[ASSIGNMENT] The answer should contain each record below, repeated exactly.

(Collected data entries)
-- ==== Sys2Proof/Tests/Slice0.lean ====
section
/-! SUPPORT. Tests/Slice0.lean: the model's own tests. Expected values come from the spec's vectors (95_test_vectors.md,
named by their ids) and its opcode map (30 R51). The witnesses at the end show states that meet the hypotheses of the
statements of Certificates/Slice0/Obligations.lean. -/

namespace Sys2Proof.Machine.Tests

/-- 95, Conventions: the start state of a vector with W = 32 and N = n: reset, the cells loaded from cell 0 on, running. -/
def start (n : Nat) (cells : List Int) : State :=
  { State.resetOf ⟨32, n⟩ with mem := Memory.writeAll [] 0 cells, ctrl := .fetch }

/-- The state a result holds, if it is a next state. -/
def after : Result → Option State
  | .next t => some t
  | .fault _ => none
  | .refused _ => none

/-! ## WellFormed and Config: an ill-formed term for each check -/

theorem test_wellFormed_refuses_wide_lda : Instr.wellFormed 32 (.lda 2147483648) = false := by decide
theorem test_wellFormed_refuses_wide_adc : Instr.wellFormed 32 (.adc (-2147483649)) = false := by decide
theorem test_wellFormed_refuses_wide_sta : Instr.wellFormed 32 (.sta 4294967295) = false := by decide
theorem test_wellFormed_refuses_wide_ldx : Instr.wellFormed 32 (.ldx 2147483648) = false := by decide
theorem test_wellFormed_refuses_wide_cmy : Instr.wellFormed 32 (.cmy 2147483648) = false := by decide
theorem test_wellFormed_refuses_wide_bne : Instr.wellFormed 32 (.bne (-2147483649)) = false := by decide
theorem test_wellFormed_refuses_wide_ldy : Instr.wellFormed 32 (.ldy 2147483648) = false := by decide
theorem test_wellFormed_refuses_wide_jsr : Instr.wellFormed 32 (.jsr 2147483648) = false := by decide
theorem test_wellFormed_accepts_the_ends :
    Instr.wellFormed 32 (.lda (-2147483648)) = true ∧ Instr.wellFormed 32 (.lda 2147483647) = true := by decide
theorem test_config_refuses : ¬Config.Valid ⟨31, 16⟩ ∧ ¬Config.Valid ⟨32, 0⟩ ∧ ¬Config.Valid ⟨32, 2147483649⟩ := by decide
theorem test_config_accepts_the_ends : Config.Valid ⟨32, 1⟩ ∧ Config.Valid ⟨32, 2147483648⟩ ∧ Config.Valid ⟨64, 1⟩ := by decide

[TASK RESULT]
-- ==== Sys2Proof/Tests/Slice0.lean ====
section
/-! SUPPORT. Tests/Slice0.lean: the model's own tests. Expected values come from the spec's vectors (95_test_vectors.md,
named by their ids) and its opcode map (30 R51). The witnesses at the end show states that meet the hypotheses of the
statements of Certificates/Slice0/Obligations.lean. -/

namespace Sys2Proof.Machine.Tests

/-- 95, Conventions: the start state of a vector with W = 32 and N = n: reset, the cells loaded from cell 0 on, running. -/
def start (n : Nat) (cells : List Int) : State :=
  { State.resetOf ⟨32, n⟩ with mem := Memory.writeAll [] 0 cells, ctrl := .fetch }

/-- The state a result holds, if it is a next state. -/
def after : Result → Option State
  | .next t => some t
  | .fault _ => none
  | .refused _ => none

/-! ## WellFormed and Config: an ill-formed term for each check -/

theorem test_wellFormed_refuses_wide_lda : Instr.wellFormed 32 (.lda 2147483648) = false := by decide
theorem test_wellFormed_refuses_wide_adc : Instr.wellFormed 32 (.adc (-2147483649)) = false := by decide
theorem test_wellFormed_refuses_wide_sta : Instr.wellFormed 32 (.sta 4294967295) = false := by decide
theorem test_wellFormed_refuses_wide_ldx : Instr.wellFormed 32 (.ldx 2147483648) = false := by decide
theorem test_wellFormed_refuses_wide_cmy : Instr.wellFormed 32 (.cmy 2147483648) = false := by decide
theorem test_wellFormed_refuses_wide_bne : Instr.wellFormed 32 (.bne (-2147483649)) = false := by decide
theorem test_wellFormed_refuses_wide_ldy : Instr.wellFormed 32 (.ldy 2147483648) = false := by decide
theorem test_wellFormed_refuses_wide_jsr : Instr.wellFormed 32 (.jsr 2147483648) = false := by decide
theorem test_wellFormed_accepts_the_ends :
    Instr.wellFormed 32 (.lda (-2147483648)) = true ∧ Instr.wellFormed 32 (.lda 2147483647) = true := by decide
theorem test_config_refuses : ¬Config.Valid ⟨31, 16⟩ ∧ ¬Config.Valid ⟨32, 0⟩ ∧ ¬Config.Valid ⟨32, 2147483649⟩ := by decide
theorem test_config_accepts_the_ends : Config.Valid ⟨32, 1⟩ ∧ Config.Valid ⟨32, 2147483648⟩ ∧ Config.Valid ⟨64, 1⟩ := by decide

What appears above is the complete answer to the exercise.